Re: [PATCH 04/10] sched/debug: Increase SCHEDSTAT_VERSION to 16

From: Shrikanth Hegde
Date: Fri Mar 15 2024 - 00:38:00 EST




On 3/14/24 11:34 AM, Swapnil Sapkal wrote:
>
>
> Please find the patch below. This is based on tip/sched/core.
>
> ---
> From deeed5bf937bddf227deb1cdb9e2e6c164c48053 Mon Sep 17 00:00:00 2001
> From: Swapnil Sapkal <swapnil.sapkal@xxxxxxx>
> Date: Thu, 15 Jun 2023 04:55:09 +0000
> Subject: [PATCH] sched: Report the different kinds of imbalances in
> /proc/schedstat
>
> In /proc/schedstat, lb_imbalance reports the sum of imbalances
> discovered in sched domains with each call to sched_balance_rq(), which is
> not very useful because lb_imbalance is an aggregate of the imbalances
> due to load, utilization, nr_tasks and misfit_tasks. Remove this field
> from /proc/schedstat.
>

Yes. This makes sense. any one of them can skew the value.

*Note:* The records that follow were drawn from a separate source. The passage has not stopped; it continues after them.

-- ==== Sys2Proof/Machine/RegTab.lean ====
section
/-! DEFINITION. Machine/RegTab.lean: the plain registers of every block, and their reset values. -/
namespace Sys2Proof.Machine

/-- The plain registers of a block. -/
def blockRows : Block → List RegRow
  | .sys => sysRows
  | .culm => culmRows
  | .ls n => lsRows n
  | .pgf => pgfRows
  | .husk => huskRows
  | .shf => shfRows
  | .mov => movRows
  | .evt => evtRows
  | .glm => glmRows
  | .boot => bootRows
  | .pwr => pwrRows
  | .thm => thmRows
  | .hq => hqRows
  | .rch => rchRows
  | .srv => srvRows
  | .spn => spnRows
  | .mot => motRows
  | .drv => drvRows
  | .teff => teffRows
  | .hv => hvRows
  | .fus => fusRows
  | .cal => calRows

/-- The group of a plain register. -/
def regRow? (off : Nat) : Option RegRow :=
  match Block.ofOff off with
  | none => none
  | some b => (blockRows b).find? fun r => r.hits off

/-- The reset value of a plain register; some depend on the number of their instance (R1090, R574, R642, R829). -/
def regReset (off : Nat) : Word :=
  if 0x881000 ≤ off ∧ off < 0x881400 then evtSrcReset ((off - 0x881000) / 4)
  else match (engineReset off).or (diskReset off) with
    | some w => w
    | none => match regRow? off with
      | none => 0
      | some r => r.rst

end Sys2Proof.Machine
end

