-- ==== Sys2Proof/Machine/DrvCmd.lean ====
section
/-! DEFINITION. Machine/DrvCmd.lean: what the commands of the motor drives do. -/
namespace Sys2Proof.Machine

/-! ## The PWM period -/

/-- The current of a bridge from its conversions, in mA (R701, R702); none when it has no valid sample. `free` stands
where the shunt is 0. -/
def State.bridgeMa (s : State) (u i : Nat) (codes : List Nat) (free : Int) : Option Int :=
  let w := s.drvReg u 8
  let n := nsOf w
  if codes.length < n then none
  else some (shuntMa ((codes.take n).map fun c => (c % 4096 : Nat)).sum n (nth 0 s.cal.ofs (s.duBase u + i)) (gainOf w)
    (fld w 0 16) free)

/-- Store the samples of a unit's bridges, and raise source 172 for a code at an end of the range (R702, R705). -/
def State.putBridges (u : Nat) (convs : List (List Nat)) (s : State) : State :=
  let n := nsOf (s.drvReg u 8)
  (List.range (s.duCount u)).foldl (fun t i =>
    let l := nth [] convs i
    let b := t.duBase u + i
    let t1 := t.onDrv fun d => { d with bridges := modAt d.bridges b fun _ =>
      if l.length < n then { valid := false, code := 0 } else { valid := true, code := ((l.take n).map (· % 4096)).sum / n } }
    if l.any fun c => decide (c % 4096 = 0 ∨ c % 4096 = 4095) then t1.drvRaise 172 b else t1) s

/-- The currents fed to the slots (R703), from the current of each bridge. -/
def State.fedOf (s : State) (u : Nat) (ma : Nat → Option Int) : List (Option Int) :=
  match s.duType u with
  | 1 =>
    if s.duSine u then
      match ma 0, ma 1, ma 2 with
      | some a, some b, some c => [some a, some b, some c]
      | none, some b, some c => [some (-(b + c)), some b, some c]
      | some a, none, some c => [some a, some (-(a + c)), some c]
      | some a, some b, none => [some a, some b, some (-(a + b))]
      | _, _, _ => [none, none, none]
    else [(ma (sectorPhases (s.du u).sector).2.1).map fun x => -x]
  | 2 =>
    let w (i : Nat) : Option Int := match ma i, ma (i + 1) with
      | some a, some b => some ((a - b).tdiv 2)
      | _, _ => none
    [w 0, w 2]
  | 3 => [match ma 0, ma 1 with
      | some a, some b => some ((a - b).tdiv 2)
      | _, _ => none]
  | 4 => [ma 0]
  | _ => []

/-- SENSE has ended: the ramp begins from the sector found (R719 steps 1 and 2). -/
def State.senseEnd (u sector : Nat) (s : State) : State :=
  let start := s.drvReg u 0x20
  s.onDu u fun d =>
    if d.st = .sense ∧ senseMs start ≤ d.ms then
      { d with st := .ramp, sector0 := if bitOf start 31 then 0 else sector % 6 }
    else d

/-- The open-loop sector of RAMP (R719 step 2). -/
def State.rampSector (u : Nat) (s : State) : State :=
  if (s.du u).st = .ramp ∧ !s.duSine u then
    (s.onDu u fun d => { d with sector := d.rampTheta (s.drvReg u 0x20) (s.drvReg u 0x24) (s.duReverse u) * 6 / 4294967296 % 6 }).putCmp u
  else s

/-- The observer and the supervision of a three-phase unit in one period (R713 to R717): with its bridges open a
sinusoidal unit takes its speed from the zero crossings, like a six-step one (R722 step 4). A unit that has tripped in
this period is judged to the period's end (R740). -/
def State.observeUnit (u : Nat) (s : State) : State :=
  let d := s.du u
  let start := s.drvReg u 0x20
  let ke := (s.drvReg u 0x38).toNat
  let per := fld (s.drvReg u 4) 16 15
  let ab := clarke (nth 0 d.cur 0) (nth 0 d.cur 1)
  let v := invPark (nth 0 d.input 1) (nth 0 d.input 0) (s.duTheta u / 65536)
  let d1 := if s.duSine u && decide (d.st ≠ .coast ∧ d.st ≠ .stopping) then
      d.observe ab.1 ab.2 v.1 v.2 (s.drvReg u 0x30).toNat (s.drvReg u 0x34).toNat ke (s.drvReg u 0x3C) per start
        (sx 32 s.fresh)
    else if d.st = .ramp then { d with omega := signed (s.duReverse u) (d.rampOmega start (s.drvReg u 0x24)) }
    else { d with omega := if d.t60 = 0 then d.omega else signed (s.duReverse u) (sixOmega d.t60),
                  theta := sixTheta d.sector (match d.zcLast with
                    | some _ => s.culm.tick - d.commLast
                    | none => 0) d.t60 }
  let s1 := (if s.duSine u then s.used else s).onDu u fun _ => d1
  let above := match d.st with
    | .ramp => decide (handover16 start ≤ d.rampOmega start (s.drvReg u 0x24))
    | .run | .catching => true
    | .fault => d.tripped
    | _ => false
  if !above then s1
  else
    let c := s1.drvReg u 0
    let ax := s1.culm.ax (fld c 7 5)
    let axis := if bitOf c 12 && decide (ax.st = .locked) then some (axisHz16 ax) else none
    let fails := d1.checks (s1.duSine u) d.omega ke (s1.drvReg u 0x3C) (s1.drvReg u 0x40) (s1.drvReg u 0x44) axis
      (s1.duPoles u)
    s1.onDu u fun _ => d1.supervise fails (fld (s1.drvReg u 0x40) 24 8)

/-- What the supervision brings about: the hand-over, the end of a catch, rotor loss, and 90 % of the setpoint
(R719, R720, R722); of a rotor loss in the period of a trip, the spoil marks (R740). -/
def State.superviseEnd (u : Nat) (was : Bool) (s : State) : State :=
  let d := s.du u
  match d.st with
  | .ramp => if 8 ≤ d.passRow then s.onDu u fun d => { d with st := .run, plausible := true } else s
  | .catching => if max 1 (fld (s.drvReg u 0x40) 24 8) ≤ d.passRow then s.caught u else s
  | .run =>
    let near := decide ((s.duSet u : Int) * 9 ≤ ((s.duRpm u).natAbs : Int) * 10)
    let s1 := if near && d.plausible then s.onDu u fun d => { d with reached := true } else s
    if was && !d.plausible && d.reached then s1.rotorLoss u else s1
  | .fault => if d.tripped && was && !d.plausible && d.reached then s.lossSpoils u else s
  | _ => s

/-- Feed the unit's slots (R703, R704, R716); `stales` says of each current whether it is stale. -/
def State.feedSlots (u : Nat) (stales : List Bool) (s : State) : State :=
  let stale := stales.any id
  let d := s.du u
  let sl := s.duSlot u
  let t (j : Nat) (y : Int) (st : Bool) (x : State) : State :=
    if x.duUses u j then x.trigger ((sl + j) % 256) y st false else x
  let s1 := s.nextInstant
  match s.duType u with
  | 1 =>
    let q := parkOf (clarke (nth 0 d.cur 0) (nth 0 d.cur 1)).1 (clarke (nth 0 d.cur 0) (nth 0 d.cur 1)).2
      (s.duTheta u / 65536)
    let a := if s.duSine u then t 1 (q.1.tdiv 65536) stale (t 0 (q.2.tdiv 65536) stale s1)
      else t 0 (nth 0 d.cur 0) stale s1
    t 2 (s.duRpm u) false a
  | 2 => t 1 (nth 0 d.cur 1) (nth false stales 1) (t 0 (nth 0 d.cur 0) (nth false stales 0) s1)
  | 3 => t 2 (s.duRpm u) false (t 0 (nth 0 d.cur 0) stale s1)
  | _ => s1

> Currently there are no fields in /proc/schedstat to report different types
> of imbalances. Introduce new fields in /proc/schedstat to report the
> total imbalances in load, utilization, nr_tasks or misfit_tasks.
>
> Added fields to /proc/schedstat:
>      - lb_imbalance_load: Total imbalance due to load.
>     - lb_imbalance_util: Total imbalance due to utilization.
>     - lb_imbalance_task: Total imbalance due to number of tasks.
>     - lb_imbalance_misfit: Total imbalance due to misfit tasks.
>
> Signed-off-by: Swapnil Sapkal <swapnil.sapkal@xxxxxxx>
> ---
>  Documentation/scheduler/sched-stats.rst | 104 +++++++++++++-----------
>  include/linux/sched/topology.h          |   5 +-
>  kernel/sched/fair.c                     |  15 +++-
>  kernel/sched/stats.c                    |   7 +-
>  4 files changed, 80 insertions(+), 51 deletions(-)
>
> diff --git a/Documentation/scheduler/sched-stats.rst
> b/Documentation/scheduler/sched-stats.rst
> index 7c2b16c4729d..d6e9a8a5619c 100644
> --- a/Documentation/scheduler/sched-stats.rst
> +++ b/Documentation/scheduler/sched-stats.rst
> @@ -6,6 +6,9 @@ Version 16 of schedstats changed the order of
> definitions within
>  'enum cpu_idle_type', which changed the order of [CPU_MAX_IDLE_TYPES]
>  columns in show_schedstat(). In particular the position of CPU_IDLE
>  and __CPU_NOT_IDLE changed places. The size of the array is unchanged.
> +Also stop reporting 'lb_imbalance' as it has no significance anymore
> +and instead add more relevant fields namely 'lb_imbalance_load',
> +'lb_imbalance_util', 'lb_imbalance_task' and 'lb_imbalance_misfit'.
>  
>  Version 15 of schedstats dropped counters for some sched_yield:
>  yld_exp_empty, yld_act_empty and yld_both_empty. Otherwise, it is
> @@ -73,86 +76,93 @@ One of these is produced per domain for each cpu
> described. (Note that if
>  CONFIG_SMP is not defined, *no* domains are utilized and these lines
>  will not appear in the output.)
>  
> -domain<N> <cpumask> 1 2 3 4 5 6 7 8 9 10 11 12 13 14 15 16 17 18 19 20
> 21 22 23 24 25 26 27 28 29 30 31 32 33 34 35 36
> +domain<N> <cpumask> 1 2 3 4 5 6 7 8 9 10 11 12 13 14 15 16 17 18 19 20
> 21 22 23 24 25 26 27 28 29 30 31 32 33 34 35 36 37 38 39 40 41 42 43 44 45
>  
>  The first field is a bit mask indicating what cpus this domain operates
> over.
>  

IIUC, this is editing the content of Version 15, But changes would happen on Version 16.
Instead can we add the section for Version 16 and not modify for 15?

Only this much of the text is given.